— Все ж таки нам надо повидаться, ить мы не чужие, — сказал он, обращаясь к Клаве. — Как ты там, сердешная, одна, да еще и хворая? И что за напасть прицепилась к тебе? — И подумал: «Ежели нам надо повидаться, то чего же тут сижу? И чего это я взялся остругивать хворостинку? Пойду!»
К тому времени нежаркое осеннее солнце выкарабкалось из-за туч и опустилось так низко, что слепило глаза. Никита встал, бросил в траву наполовину оструганную ивовую хворостинку и заторопился в станицу. Надвинув на лоб козырек, чтобы не слепило солнце, он смотрел себе под ноги и ускорял шаги. Ему хотелось как-то сократить путь, и он сворачивал в безлюдные, заросшие высокой лебедой переулки, и там, убедившись, что его никто не видит, срывался на бег. И все же ему казалось, что двигался он медленно, а в больнице какая-то немолодая неповоротливая женщина в очках слишком долго выписывала ему пропуск. Молоденькая няня Оля сказала, что она его знает, и тоже почему-то, словно желая нарочно задержать Никиту, не спеша натягивала на него просторный халат. И когда Оля повела Никиту на второй этаж, ему снова показалось, что по лестнице они поднимались чересчур медленно, и он начал переступать через две ступеньки на третью. Оля остановила его и предупредила:
— Не бегите, а то за вами не поспеешь. И вам надо отдышаться. — Оля улыбнулась и добавила: — Мои родители Сафоновы, мы тоже живем на Беструдодневке. Ой, как было страшно в ту ночь, когда загорелся ваш дом… А отчего он загорелся?

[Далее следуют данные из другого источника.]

/-- VT(q) and V(L). -/
def State.vtOf (s : State) (ctx : BitVec 8) (region level : Nat) : Nat :=
  ((s.vtq.find? (fun x => x.1 == (ctx, region, level))).map (·.2)).getD 0
def State.setVt (s : State) (ctx : BitVec 8) (region level v : Nat) : State :=
  { s with vtq := s.vtq.filter (fun x => x.1 != (ctx, region, level)) ++ [((ctx, region, level), v)] }
def State.vl (s : State) (level : Nat) : Nat := (lookup level s.vtl).getD 0

/-- The deadline of a card that enters QUEUED, and VT(q) after it (R280). -/
def State.deadline (s : State) (ctx : BitVec 8) (region level : Nat) (c : Card) : Nat × State :=
  let vt := s.vtOf ctx region level
  let w := Nat.max 1 ((s.ctx ctx).weightEff region)
  let d := if c.vdl then c.vdeadline.toNat else (max48 vt (s.vl level) + c.cost.toNat * 65536 / w) % 2 ^ 48
  (d, s.setVt ctx region level (max48 vt d))

/-- A place among cards of one deadline (R281): a submission takes a submission number (R277), a node's card the number of
its entry into QUEUED. -/
def State.takeOrder (s : State) (isNode : Bool) : Nat × State :=
  if isNode then (s.queueNext, { s with queueNext := s.queueNext + 1 }) else (s.subNext, { s with subNext := s.subNext + 1 })

/-- The generation that a card of a group carries, at its acceptance (R445); none while no such group is bound. -/
def State.cardTag (s : State) (ctx : BitVec 8) (c : Card) : Option (BitVec 32) := if c.isRemote then (s.group ctx c.grp).map (·.gen) else none

/-- Whether a card asks for more than its region's budget, or than the cores in service (R97). DESIGN CHOICE (notes/assumptions/89.md). -/
def State.overBudget (s : State) (ctx : BitVec 8) (region : Nat) (c : Card) : Bool :=
  (c.op == opKLAUNCH && (decide (s.coresInService < c.ext0.toNat) || decide ((s.ctx ctx).coresEff region < c.ext0.toNat))) ||
  decide ((s.ctx ctx).fpentEff region < (fpEntries c.ranges).length)

/-- A card enters QUEUED at the level and with the generation fixed at its acceptance (R279, R445); its number in Playmaker. -/
def enqueue (ctx : BitVec 8) (region level : Nat) (c : Card) (node : Option NodeRef) (page : Bool) (sig : Option (Nat × Nat))
    (tag : Option (BitVec 32)) : W Nat := do
  let s ← get
  let (d, s) := s.deadline ctx region level c
  let (n, s) := s.takeOrder node.isSome
  let h : HubCard := { ctx := ctx, card := c, region := region, level := level, deadline := d, order := n, node := node, page := page, sig := sig, tag := tag }
  let id := s.hubNext
  set (({ s with hub := s.hub ++ [(id, h)], hubNext := id + 1 } : State).settleCtx ctx)
  return id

Никиту так и подмывало ответить с усмешкой: «От огня, милуша, отчего же еще загораются дома». И все же он промолчал. Он спешил к Клаве, и ему не хотелось заводить разговор с этой миловидной, ласково улыбающейся Олей Сафоновой из Беструдодневки, и он пошел по лестнице, а потом по коридору таким размашистым солдатским шагом, что девушка, дробно выстукивая каблучками, с трудом поспевала за ним. И только перед дверью, которую открыла Оля, Никита остановился, точно чего-то испугавшись, рукавом старательно вытер лоб и лицо. Еще не входя в палату, он от порога увидел сидевшую на кровати женщину в больничном халате, и ему показалось, что это была Клава. Оказывается, он обознался, приняв за Клаву Дусю Столярову, диспетчера гаража. Когда Никита переступил порог, женщина встала и, застегивая халат на полной груди, сказала:
— Никита Андреевич, что так поздно заявился?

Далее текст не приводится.